From: Maarten Lankhorst
Date: Wed Jun 20 2018 - 04:42:28 EST


Op 19-06-18 om 09:47 schreef Caicai:
> on my laptop with ATI Radeon R7 350 graphics card,I found root was NULL,we should check
> the device before get/set pcie speed cap mask. Here is my messages.
> [ 8.996093] [drm] radeon kernel modesetting enabled.
> [ 8.996093] [drm] initializing kernel modesetting (OLAND 0x1002:0x6610 0x174B:0xA00B).

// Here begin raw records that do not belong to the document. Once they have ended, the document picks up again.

-- ==== Sys2Proof/Machine/FlagsSystem.lean ====
section
/-! DEFINITION. Flag instructions, NOP, BRK and RTI (45_flags_system.md R230 to R239). -/

namespace Sys2Proof.Machine

/-- CLC, `18` imp 2 (R230). -/
def execClc (s : State) : Result :=
  .next ((s.setFlag .c false).addCycles 2)

/-- SEC, `38` imp 2 (R231). -/
def execSec (s : State) : Result :=
  .next ((s.setFlag .c true).addCycles 2)

/-- CLI, `58` imp 2 (R232). -/
def execCli (s : State) : Result :=
  .next ((s.setFlag .i false).addCycles 2)

/-- SEI, `78` imp 2 (R233). -/
def execSei (s : State) : Result :=
  .next ((s.setFlag .i true).addCycles 2)

/-- CLV, `B8` imp 2 (R234). -/
def execClv (s : State) : Result :=
  .next ((s.setFlag .v false).addCycles 2)

/-- CLD, `D8` imp 2 (R235). -/
def execCld (s : State) : Result :=
  .next ((s.setFlag .d false).addCycles 2)

/-- SED, `F8` imp 2 (R236). -/
def execSed (s : State) : Result :=
  .next ((s.setFlag .d true).addCycles 2)

/-- NOP, `EA` imp 2 (R237). -/
def execNop (s : State) : Result :=
  .next (s.addCycles 2)

/-- BRK, `00` imp 7 (R238). -/
def execBrk (s : State) : Result :=
  .next (takeInterrupt irqVector (s.cpu.pc + 1) (statusPushedByInstruction s.cpu.p) s)

/-- RTI, `40` imp 6 (R239). -/
def execRti (s : State) : Result :=
  .next ((returnFromInterrupt s).addCycles 6)

end Sys2Proof.Machine
end

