-- ==== Sys2Proof/Machine/LogicShift.lean ====
section
/-! DEFINITION. Logic, bit test, shifts and rotates (43_logic_shift.md R190 to R197). -/

namespace Sys2Proof.Machine

/-- AND (R190). -/
def andOp (src : Source) (base : Nat) (s : State) : State := readOp (fun m t => t.loadA (t.cpu.a &&& m)) src base s

/-- ORA (R191). -/
def oraOp (src : Source) (base : Nat) (s : State) : State := readOp (fun m t => t.loadA (t.cpu.a ||| m)) src base s

/-- EOR (R192). -/
def eorOp (src : Source) (base : Nat) (s : State) : State := readOp (fun m t => t.loadA (t.cpu.a ^^^ m)) src base s

/-- BIT (R193). -/
def bitOp (src : Source) (base : Nat) (s : State) : State :=
  readOp (fun m t => t.setP (bitTestStatus t.cpu.a m t.cpu.p)) src base s

/-- ASL (R194). -/
def aslOp (pl : Place) (base : Nat) (s : State) : State := modifyOp aslByte pl base s

/-- LSR (R195). -/
def lsrOp (pl : Place) (base : Nat) (s : State) : State := modifyOp lsrByte pl base s

/-- ROL (R196). -/
def rolOp (pl : Place) (base : Nat) (s : State) : State := modifyOp rolByte pl base s

/-- ROR (R197). -/
def rorOp (pl : Place) (base : Nat) (s : State) : State := modifyOp rorByte pl base s

/-- AND, `29` imm 2 (R190). -/
def execAndImm (d : Byte) (s : State) : Result := .next (andOp (.imm d) 2 s)

/-- AND, `25` zp 3 (R190). -/
def execAndZp (d : Byte) (s : State) : Result := .next (andOp (.mem (.zp d)) 3 s)

/-- AND, `35` zpx 4 (R190). -/
def execAndZpx (d : Byte) (s : State) : Result := .next (andOp (.mem (.zpx d)) 4 s)

/-- AND, `2D` abs 4 (R190). -/
def execAndAbs (d16 : Word) (s : State) : Result := .next (andOp (.mem (.abs d16)) 4 s)

/-- AND, `3D` abx 4+ (R190). -/
def execAndAbx (d16 : Word) (s : State) : Result := .next (andOp (.mem (.abx d16)) 4 s)

/-- AND, `39` aby 4+ (R190). -/
def execAndAby (d16 : Word) (s : State) : Result := .next (andOp (.mem (.aby d16)) 4 s)

/-- AND, `21` izx 6 (R190). -/
def execAndIzx (d : Byte) (s : State) : Result := .next (andOp (.mem (.izx d)) 6 s)

/-- AND, `31` izy 5+ (R190). -/
def execAndIzy (d : Byte) (s : State) : Result := .next (andOp (.mem (.izy d)) 5 s)

/-- ORA, `09` imm 2 (R191). -/
def execOraImm (d : Byte) (s : State) : Result := .next (oraOp (.imm d) 2 s)

/-- ORA, `05` zp 3 (R191). -/
def execOraZp (d : Byte) (s : State) : Result := .next (oraOp (.mem (.zp d)) 3 s)

/-- ORA, `15` zpx 4 (R191). -/
def execOraZpx (d : Byte) (s : State) : Result := .next (oraOp (.mem (.zpx d)) 4 s)

/-- ORA, `0D` abs 4 (R191). -/
def execOraAbs (d16 : Word) (s : State) : Result := .next (oraOp (.mem (.abs d16)) 4 s)

/-- ORA, `1D` abx 4+ (R191). -/
def execOraAbx (d16 : Word) (s : State) : Result := .next (oraOp (.mem (.abx d16)) 4 s)

/-- ORA, `19` aby 4+ (R191). -/
def execOraAby (d16 : Word) (s : State) : Result := .next (oraOp (.mem (.aby d16)) 4 s)

/-- ORA, `01` izx 6 (R191). -/
def execOraIzx (d : Byte) (s : State) : Result := .next (oraOp (.mem (.izx d)) 6 s)

/-- ORA, `11` izy 5+ (R191). -/
def execOraIzy (d : Byte) (s : State) : Result := .next (oraOp (.mem (.izy d)) 5 s)

/-- EOR, `49` imm 2 (R192). -/
def execEorImm (d : Byte) (s : State) : Result := .next (eorOp (.imm d) 2 s)

/-- EOR, `45` zp 3 (R192). -/
def execEorZp (d : Byte) (s : State) : Result := .next (eorOp (.mem (.zp d)) 3 s)

/-- EOR, `55` zpx 4 (R192). -/
def execEorZpx (d : Byte) (s : State) : Result := .next (eorOp (.mem (.zpx d)) 4 s)

/-- EOR, `4D` abs 4 (R192). -/
def execEorAbs (d16 : Word) (s : State) : Result := .next (eorOp (.mem (.abs d16)) 4 s)

/-- EOR, `5D` abx 4+ (R192). -/
def execEorAbx (d16 : Word) (s : State) : Result := .next (eorOp (.mem (.abx d16)) 4 s)

/-- EOR, `59` aby 4+ (R192). -/
def execEorAby (d16 : Word) (s : State) : Result := .next (eorOp (.mem (.aby d16)) 4 s)

/-- EOR, `41` izx 6 (R192). -/
def execEorIzx (d : Byte) (s : State) : Result := .next (eorOp (.mem (.izx d)) 6 s)

/-- EOR, `51` izy 5+ (R192). -/
def execEorIzy (d : Byte) (s : State) : Result := .next (eorOp (.mem (.izy d)) 5 s)

/-- BIT, `24` zp 3 (R193). -/
def execBitZp (d : Byte) (s : State) : Result := .next (bitOp (.mem (.zp d)) 3 s)

/-- BIT, `2C` abs 4 (R193). -/
def execBitAbs (d16 : Word) (s : State) : Result := .next (bitOp (.mem (.abs d16)) 4 s)

/-- ASL, `0A` acc 2 (R194). -/
def execAslAcc (s : State) : Result := .next (aslOp .acc 2 s)

/-- ASL, `06` zp 5 (R194). -/
def execAslZp (d : Byte) (s : State) : Result := .next (aslOp (.mem (.zp d)) 5 s)

/-- ASL, `16` zpx 6 (R194). -/
def execAslZpx (d : Byte) (s : State) : Result := .next (aslOp (.mem (.zpx d)) 6 s)

/-- ASL, `0E` abs 6 (R194). -/
def execAslAbs (d16 : Word) (s : State) : Result := .next (aslOp (.mem (.abs d16)) 6 s)

/-- ASL, `1E` abx 7 (R194). -/
def execAslAbx (d16 : Word) (s : State) : Result := .next (aslOp (.mem (.abx d16)) 7 s)

/-- LSR, `4A` acc 2 (R195). -/
def execLsrAcc (s : State) : Result := .next (lsrOp .acc 2 s)

/-- LSR, `46` zp 5 (R195). -/
def execLsrZp (d : Byte) (s : State) : Result := .next (lsrOp (.mem (.zp d)) 5 s)

/-- LSR, `56` zpx 6 (R195). -/
def execLsrZpx (d : Byte) (s : State) : Result := .next (lsrOp (.mem (.zpx d)) 6 s)

/-- LSR, `4E` abs 6 (R195). -/
def execLsrAbs (d16 : Word) (s : State) : Result := .next (lsrOp (.mem (.abs d16)) 6 s)

/-- LSR, `5E` abx 7 (R195). -/
def execLsrAbx (d16 : Word) (s : State) : Result := .next (lsrOp (.mem (.abx d16)) 7 s)

/-- ROL, `2A` acc 2 (R196). -/
def execRolAcc (s : State) : Result := .next (rolOp .acc 2 s)

/-- ROL, `26` zp 5 (R196). -/
def execRolZp (d : Byte) (s : State) : Result := .next (rolOp (.mem (.zp d)) 5 s)

/-- ROL, `36` zpx 6 (R196). -/
def execRolZpx (d : Byte) (s : State) : Result := .next (rolOp (.mem (.zpx d)) 6 s)

/-- ROL, `2E` abs 6 (R196). -/
def execRolAbs (d16 : Word) (s : State) : Result := .next (rolOp (.mem (.abs d16)) 6 s)

/-- ROL, `3E` abx 7 (R196). -/
def execRolAbx (d16 : Word) (s : State) : Result := .next (rolOp (.mem (.abx d16)) 7 s)

/-- ROR, `6A` acc 2 (R197). -/
def execRorAcc (s : State) : Result := .next (rorOp .acc 2 s)

/-- ROR, `66` zp 5 (R197). -/
def execRorZp (d : Byte) (s : State) : Result := .next (rorOp (.mem (.zp d)) 5 s)

/-- ROR, `76` zpx 6 (R197). -/
def execRorZpx (d : Byte) (s : State) : Result := .next (rorOp (.mem (.zpx d)) 6 s)

/-- ROR, `6E` abs 6 (R197). -/
def execRorAbs (d16 : Word) (s : State) : Result := .next (rorOp (.mem (.abs d16)) 6 s)

/-- ROR, `7E` abx 7 (R197). -/
def execRorAbx (d16 : Word) (s : State) : Result := .next (rorOp (.mem (.abx d16)) 7 s)

end Sys2Proof.Machine
end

> [ 8.996093] [drm] register mmio base: 0x10000000
> [ 8.996093] [drm] register mmio size: 262144
> [ 9.121093] ATOM BIOS: C55001
> [ 9.121093] [drm] GPU not posted. posting now...
> [ 9.125000] radeon 0001:20:00.0: VRAM: 2048M 0x0000000000000000 - 0x000000007FFFFFFF (2048M used)
> [ 9.125000] radeon 0001:20:00.0: GTT: 2048M 0x0000000080000000 - 0x00000000FFFFFFFF
> [ 9.125000] [drm] Detected VRAM RAM=2048M, BAR=256M
> [ 9.125000] [drm] RAM width 128bits DDR
> [ 9.125000] [drm] radeon: 2048M of VRAM memory ready
> [ 9.125000] [drm] radeon: 2048M of GTT memory ready.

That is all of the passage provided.